Source material:
-- ==== Sys2Proof/Laws/State.lean ====
section
/-! SUPPORT. What each named update of the state leaves as it was, field by field; the view of a state without
hazards. -/

namespace Sys2Proof.Machine

/-! `State.writeSet` changes gpr only. -/

@[simp] theorem writeSet_cfg (s : State) (set : BitVec 4) (r : Reg) (v : Word) : (s.writeSet set r v).cfg = s.cfg := by unfold State.writeSet; split <;> rfl
@[simp] theorem writeSet_pc (s : State) (set : BitVec 4) (r : Reg) (v : Word) : (s.writeSet set r v).pc = s.pc := by unfold State.writeSet; split <;> rfl
@[simp] theorem writeSet_npc (s : State) (set : BitVec 4) (r : Reg) (v : Word) : (s.writeSet set r v).npc = s.npc := by unfold State.writeSet; split <;> rfl
@[simp] theorem writeSet_slot (s : State) (set : BitVec 4) (r : Reg) (v : Word) : (s.writeSet set r v).slot = s.slot := by unfold State.writeSet; split <;> rfl
@[simp] theorem writeSet_hi (s : State) (set : BitVec 4) (r : Reg) (v : Word) : (s.writeSet set r v).hi = s.hi := by unfold State.writeSet; split <;> rfl
@[simp] theorem writeSet_lo (s : State) (set : BitVec 4) (r : Reg) (v : Word) : (s.writeSet set r v).lo = s.lo := by unfold State.writeSet; split <;> rfl
@[simp] theorem writeSet_fpr (s : State) (set : BitVec 4) (r : Reg) (v : Word) : (s.writeSet set r v).fpr = s.fpr := by unfold State.writeSet; split <;> rfl
@[simp] theorem writeSet_fcsr (s : State) (set : BitVec 4) (r : Reg) (v : Word) : (s.writeSet set r v).fcsr = s.fcsr := by unfold State.writeSet; split <;> rfl
@[simp] theorem writeSet_cp0 (s : State) (set : BitVec 4) (r : Reg) (v : Word) : (s.writeSet set r v).cp0 = s.cp0 := by unfold State.writeSet; split <;> rfl
@[simp] theorem writeSet_tlb (s : State) (set : BitVec 4) (r : Reg) (v : Word) : (s.writeSet set r v).tlb = s.tlb := by unfold State.writeSet; split <;> rfl
@[simp] theorem writeSet_llBit (s : State) (set : BitVec 4) (r : Reg) (v : Word) : (s.writeSet set r v).llBit = s.llBit := by unfold State.writeSet; split <;> rfl
@[simp] theorem writeSet_llBlock (s : State) (set : BitVec 4) (r : Reg) (v : Word) : (s.writeSet set r v).llBlock = s.llBlock := by unfold State.writeSet; split <;> rfl
@[simp] theorem writeSet_llTouched (s : State) (set : BitVec 4) (r : Reg) (v : Word) : (s.writeSet set r v).llTouched = s.llTouched := by unfold State.writeSet; split <;> rfl
@[simp] theorem writeSet_sleeping (s : State) (set : BitVec 4) (r : Reg) (v : Word) : (s.writeSet set r v).sleeping = s.sleeping := by unfold State.writeSet; split <;> rfl
@[simp] theorem writeSet_mem (s : State) (set : BitVec 4) (r : Reg) (v : Word) : (s.writeSet set r v).mem = s.mem := by unfold State.writeSet; split <;> rfl
@[simp] theorem writeSet_icache (s : State) (set : BitVec 4) (r : Reg) (v : Word) : (s.writeSet set r v).icache = s.icache := by unfold State.writeSet; split <;> rfl
@[simp] theorem writeSet_dcache (s : State) (set : BitVec 4) (r : Reg) (v : Word) : (s.writeSet set r v).dcache = s.dcache := by unfold State.writeSet; split <;> rfl
@[simp] theorem writeSet_gather (s : State) (set : BitVec 4) (r : Reg) (v : Word) : (s.writeSet set r v).gather = s.gather := by unfold State.writeSet; split <;> rfl
@[simp] theorem writeSet_ispram (s : State) (set : BitVec 4) (r : Reg) (v : Word) : (s.writeSet set r v).ispram = s.ispram := by unfold State.writeSet; split <;> rfl
@[simp] theorem writeSet_dspram (s : State) (set : BitVec 4) (r : Reg) (v : Word) : (s.writeSet set r v).dspram = s.dspram := by unfold State.writeSet; split <;> rfl
@[simp] theorem writeSet_dbg (s : State) (set : BitVec 4) (r : Reg) (v : Word) : (s.writeSet set r v).dbg = s.dbg := by unfold State.writeSet; split <;> rfl
@[simp] theorem writeSet_inputs (s : State) (set : BitVec 4) (r : Reg) (v : Word) : (s.writeSet set r v).inputs = s.inputs := by unfold State.writeSet; split <;> rfl
@[simp] theorem writeSet_pendDBE (s : State) (set : BitVec 4) (r : Reg) (v : Word) : (s.writeSet set r v).pendDBE = s.pendDBE := by unfold State.writeSet; split <;> rfl
@[simp] theorem writeSet_dbeHeld (s : State) (set : BitVec 4) (r : Reg) (v : Word) : (s.writeSet set r v).dbeHeld = s.dbeHeld := by unfold State.writeSet; split <;> rfl
@[simp] theorem writeSet_pendCacheErr (s : State) (set : BitVec 4) (r : Reg) (v : Word) : (s.writeSet set r v).pendCacheErr = s.pendCacheErr := by unfold State.writeSet; split <;> rfl
@[simp] theorem writeSet_pendCacheErrData (s : State) (set : BitVec 4) (r : Reg) (v : Word) : (s.writeSet set r v).pendCacheErrData = s.pendCacheErrData := by unfold State.writeSet; split <;> rfl
@[simp] theorem writeSet_hazards (s : State) (set : BitVec 4) (r : Reg) (v : Word) : (s.writeSet set r v).hazards = s.hazards := by unfold State.writeSet; split <;> rfl
@[simp] theorem writeSet_cp2State (s : State) (set : BitVec 4) (r : Reg) (v : Word) : (s.writeSet set r v).cp2State = s.cp2State := by unfold State.writeSet; split <;> rfl
@[simp] theorem writeSet_udiState (s : State) (set : BitVec 4) (r : Reg) (v : Word) : (s.writeSet set r v).udiState = s.udiState := by unfold State.writeSet; split <;> rfl
@[simp] theorem writeSet_excCount (s : State) (set : BitVec 4) (r : Reg) (v : Word) : (s.writeSet set r v).excCount = s.excCount := by unfold State.writeSet; split <;> rfl
@[simp] theorem writeSet_freeCtr (s : State) (set : BitVec 4) (r : Reg) (v : Word) : (s.writeSet set r v).freeCtr = s.freeCtr := by unfold State.writeSet; split <;> rfl
@[simp] theorem writeSet_env (s : State) (set : BitVec 4) (r : Reg) (v : Word) : (s.writeSet set r v).env = s.env := by unfold State.writeSet; split <;> rfl
@[simp] theorem writeSet_choices (s : State) (set : BitVec 4) (r : Reg) (v : Word) : (s.writeSet set r v).choices = s.choices := by unfold State.writeSet; split <;> rfl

Task objective:
Above are the entries. Output exactly the lines beginning with the line that has "gpr only. -/" and ending with the line that has "s.npc := by unfold State.writeSet; split <;> rfl".

Task response:
/-! `State.writeSet` changes gpr only. -/

@[simp] theorem writeSet_cfg (s : State) (set : BitVec 4) (r : Reg) (v : Word) : (s.writeSet set r v).cfg = s.cfg := by unfold State.writeSet; split <;> rfl
@[simp] theorem writeSet_pc (s : State) (set : BitVec 4) (r : Reg) (v : Word) : (s.writeSet set r v).pc = s.pc := by unfold State.writeSet; split <;> rfl
@[simp] theorem writeSet_npc (s : State) (set : BitVec 4) (r : Reg) (v : Word) : (s.writeSet set r v).npc = s.npc := by unfold State.writeSet; split <;> rfl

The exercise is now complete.